Ohshi- I didn't know it was real.

You may call me an idiot now.


----------



## Thebravelittle... (Sep 24, 2009)

DarkNoctus said:


> Ohshi- I didn't know it was real.
> 
> You may call me an idiot now.



Idiot. ;3

"What's more, they will have to wage battle with well-funded and politically connected animal-protection activists." Made me lol the most.

Fucking soulless bastards. Always trying to "protect" animals. Who do they think they are to tell me a man and a hare cannot be in love?

Edit:
" when a man from Mossy Point was suspected of sexually assaulting and strangling a female goat; he was arrested months later in the abduction of another goat." Was pretty good too, but I have to hand it to the entire article. Kudos to you, Miami News. You started my day with a smile.


----------



## Nocturne (Sep 24, 2009)

NO

STOP

No more.  Oh god no more.

Bestiality threads can go burn in fucking hell.

There is NOTHING else to say.


----------



## Hir (Sep 24, 2009)

Thebravelittle... said:


> Idiot. ;3


WHY YOU HURT ME ;~;


Thebravelittle... said:


> "What's more, they will have to wage battle with well-funded and politically connected animal-protection activists." Made me lol the most.


Don't fund animals, just stick your dick in them :V


Nocturne said:


> NO
> 
> STOP
> 
> ...



Yeah, this.


----------



## Thebravelittle... (Sep 24, 2009)

DarkNoctus said:


> WHY YOU HURT ME ;~;



You know I'd never mean to do that, baby. ): I'll be gentle next time.


----------



## Hir (Sep 24, 2009)

Thebravelittle... said:


> You know I'd never mean to do that, baby. ): I'll be gentle next time.
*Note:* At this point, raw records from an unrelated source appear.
theorem witness_ReadsAnswerTheRecord :
    (Waits (asks road .crew .readSegment [1]) .crew .readSegment (reqOf .readSegment [1]) [] ∧
      (asks road .crew .readSegment [1]).segs.records[1]? = some (segmentOf [0, 1] [0])) ∧
    (Waits (asks road .crew .readGate [1]) .crew .readGate (reqOf .readGate [1]) [] ∧
      (asks road .crew .readGate [1]).gates[1]? = some (gateOf 3 7)) ∧
    (Waits (asks road .crew .readSign [1]) .crew .readSign (reqOf .readSign [1]) [] ∧
      (asks road .crew .readSign [1]).line.signs[1]? = some (signOf .weather 11 [])) ∧
    (Waits (asks road .crew .readChannel [14]) .crew .readChannel (reqOf .readChannel [14]) [] ∧
      (asks road .crew .readChannel [14]).channel? 14 = some vane) ∧
    (Waits (asks road .crew .readPath [0]) .crew .readPath (reqOf .readPath [0]) [] ∧
      (asks road .crew .readPath [0]).hazard.paths[0]? = some gully) ∧
    Waits (asks road .crew .readPower []) .crew .readPower (reqOf .readPower []) [] :=
  ⟨⟨road_waits _ _ _ rfl, by decide +kernel⟩, ⟨road_waits _ _ _ rfl, by decide +kernel⟩,
    ⟨road_waits _ _ _ rfl, by decide +kernel⟩, ⟨road_waits _ _ _ rfl, by decide +kernel⟩,
    ⟨road_waits _ _ _ rfl, by decide +kernel⟩, road_waits _ _ _ rfl⟩
theorem witness_ReadsRefuseWhatIsNotDescribed :
    Waits (asks road .crew .readSegment [2]) .crew .readSegment (reqOf .readSegment [2]) [] ∧
    (asks road .crew .readSegment [2]).segs.records[read1 (reqOf .readSegment [2]).body 0]? = none ∧
    Waits (asks road .crew .readGate [2]) .crew .readGate (reqOf .readGate [2]) [] ∧
    (asks road .crew .readGate [2]).gates[read1 (reqOf .readGate [2]).body 0]? = none ∧
    Waits (asks road .crew .readSign [2]) .crew .readSign (reqOf .readSign [2]) [] ∧
    (asks road .crew .readSign [2]).line.signs[read1 (reqOf .readSign [2]).body 0]? = none ∧
    Waits (asks road .crew .readChannel [32]) .crew .readChannel (reqOf .readChannel [32]) [] ∧
    (asks road .crew .readChannel [32]).channel? (read1 (reqOf .readChannel [32]).body 0) = none ∧
    Waits (asks road .crew .readPath [1]) .crew .readPath (reqOf .readPath [1]) [] ∧
    (asks road .crew .readPath [1]).hazard.paths[read1 (reqOf .readPath [1]).body 0]? = none :=
  ⟨road_waits _ _ _ rfl, by decide +kernel, road_waits _ _ _ rfl, by decide +kernel, road_waits _ _ _ rfl,
    by decide +kernel, road_waits _ _ _ rfl, by decide +kernel, road_waits _ _ _ rfl, by decide +kernel⟩

/-- A place claim that links a slot of CENTRE's own. -/
def linkBody : List Nat := [1, 3, 0, 5, 0, 0, 0, 0, 0, 0, 0, 9, 32]
def ownSlot : Slot :=
  { posted with
    posted := some { owner := .centre, targets := 1, urgency := 2, endsAt := none, link := none } }
def linkRoad : State := { road with store := { road.store with slots := road.store.slots.set 32 ownSlot } }
/-- With a link to a slot of the sender's own; with a claim it raises; and with one it lowers or keeps. -/
theorem witness_PlaceClaimPlacesOrChanges :
    Waits (asks linkRoad .centre .placeClaim linkBody) .centre .placeClaim (reqOf .placeClaim linkBody) [] ∧
    parsePlace (reqOf .placeClaim linkBody).body = some
      { segment := 1, level := .close, urgent := false, reason := 5, delay := none, duration := some 9, link := some 32 } ∧
    (asks linkRoad .centre .placeClaim linkBody).segs.records[1]? ≠ none ∧
    (asks linkRoad .centre .placeClaim linkBody).hasRight 1 .centre (levelRight .close) = true ∧
    (asks linkRoad .centre .placeClaim linkBody).linkAllowed .centre 1 32 = true ∧
    ((asks closing .centre .placeClaim linkBody).claim? 1 (.master .centre)).map (fun c => c.counted) = some .close ∧
    ((asks { waitingRoad with segs := { road.segs with claims := [{ waitingClaim with holder := .master .centre }] } }
      .centre .placeClaim closeNow).claim? 1 (.master .centre)).map (fun c => c.counted) = some .advise :=
  ⟨asks_waits _ _ _ _ rfl (.inr rfl) rfl, by decide +kernel, by decide +kernel, by decide +kernel, by decide +kernel,
    by decide +kernel, by decide +kernel⟩
/-- Segment 1 CLOSING in phase LOWERING. -/
def shutting : Segment := { unconfirmed with phase := some .lowering, remaining := 0, confirmDue := none, demand := .lower }
/-- R11, R14, R15, R17, R18, each state and phase under a claim of each kind: what `Recomputed` supposes, and where it leads. -/
theorem test_recomputation_moves :
    (([(segmentOf [0, 1] [0], [1, 1, 0]), (segmentOf [0, 1] [0], [1, 2, 0]), (segmentOf [0, 1] [0], [1, 3, 0]),
        (segmentOf [0, 1] [0], [1, 3, 1]), (segmentOf [0, 1] [], [1, 3, 0]), (unconfirmed, [1, 3, 1]), (unconfirmed, [1, 3, 0]),
        (unconfirmed, [1, 2, 0]), (shutting, [1, 1, 0]), (shutting, [1, 3, 0]), ({ shutting with state := .closed, phase := none }, [1, 3, 0]),
        ({ shutting with state := .closed, phase := none }, [1, 1, 0]),
        ({ segmentOf [0, 1] [0] with state := .reopening, demand := .hold }, [1, 3, 0]),
        ({ segmentOf [0, 1] [0] with state := .reopening, demand := .hold }, [1, 1, 0])] : List (Segment × List Nat)).map
      (fun (x, body) => phaseOf (after (.placeClaim .centre)
        (asks (segmentIn x) .centre .placeClaim (body ++ [5, 0, 0, 0, 0, 0, 0, 0, 0, 255]))) 1)) =
    [some (.opened, none), some (.restricted, none), some (.closing, some .confirming), some (.closing, some .lowering),
      some (.closing, some .prewarn), some (.closing, some .lowering), some (.closing, some .confirming),
      some (.restricted, none), some (.reopening, none), some (.closing, some .lowering), some (.closed, none),
      some (.reopening, none), some (.closing, some .lowering), some (.reopening, none)] := by decide +kernel
/-- R12: a sign that shows the content of the segment's own slot, and one that shows that of an earlier segment. -/
theorem witness_WarnedAtEntry :
    WarnedAtEntry (signIn { signOf .panel 9 [0, 1] with ack := some { slot := 1, generation := 0, cls := 3, catalogue := 4, params := [] } })
      1 (segmentOf [0, 1] [0]) ∧
    Warns { road with segs := { road.segs with records := [shutting, segmentOf [0, 1] [0]] } } 1
      { signOf .panel 9 [0, 1] with ack := some { slot := 0, generation := 0, cls := 3, catalogue := 5, params := [] } } ∧
    ¬ WarnedAtEntry road 1 (segmentOf [0, 1] [0]) := by
  refine ⟨⟨0, by decide, _, rfl, .inl rfl, _, rfl, rfl, by decide, .inl rfl⟩,
    ⟨_, rfl, rfl, by decide, .inr ⟨[0], [], _, rfl, by decide, by decide, rfl, .inl rfl⟩⟩, ?_⟩
  rintro ⟨n, hn, y, hy, -, a, ha, -⟩
  obtain rfl : n = 0 := by simpa [segmentOf] using hn
  obtain rfl := Option.some.inj hy
  cases ha
/-- The holder releases, and CENTRE overrides. -/
theorem witness_ReleaseClaimRemovesTheClaim :
    (∀ m, m = Master.slope ∨ m = .centre →
      Waits (asks postedRoad m .releaseClaim [1, 1]) m .releaseClaim (reqOf .releaseClaim [1, 1]) [] ∧
      (asks postedRoad m .releaseClaim [1, 1]).segs.records[1]? ≠ none ∧
      (asks postedRoad m .releaseClaim [1, 1]).claim? 1 (.master .slope) = some { waitingClaim with link := some 48 }) ∧
    masterOfCode 1 = some .slope ∧ (asks postedRoad .centre .releaseClaim [1, 1]).hasRight 1 .centre overrideRight = true ∧
    (postedRoad.postedIn 48).isSome = true := by
  refine ⟨fun m hm => ?_, by decide +kernel, by decide +kernel, by decide +kernel⟩
  obtain rfl | rfl := hm <;> exact ⟨asks_waits _ _ _ _ rfl (.inr rfl) rfl, by decide +kernel, by decide +kernel⟩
I have to stop screaming stupid things...


----------



## Arc (Sep 24, 2009)

à² _à² 



That is all.


----------



## Thebravelittle... (Sep 24, 2009)

DarkNoctus said:


> I have to stop screaming stupid things...



Maybe you should try whispering them?


----------



## Nocturne (Sep 24, 2009)

Welp.  This thread is a success.


----------



## CAThulu (Sep 24, 2009)

*duplicate post* *sigh*


----------



## CAThulu (Sep 24, 2009)

Thebravelittle... said:


> Best thing since Nambla.



_NORTH AMERICAN MARLON BRANDO LOOK ALIKES_ FTW!!1! 
(seriously...the _real_ NAMBLA can roast in hell.  Bastards.)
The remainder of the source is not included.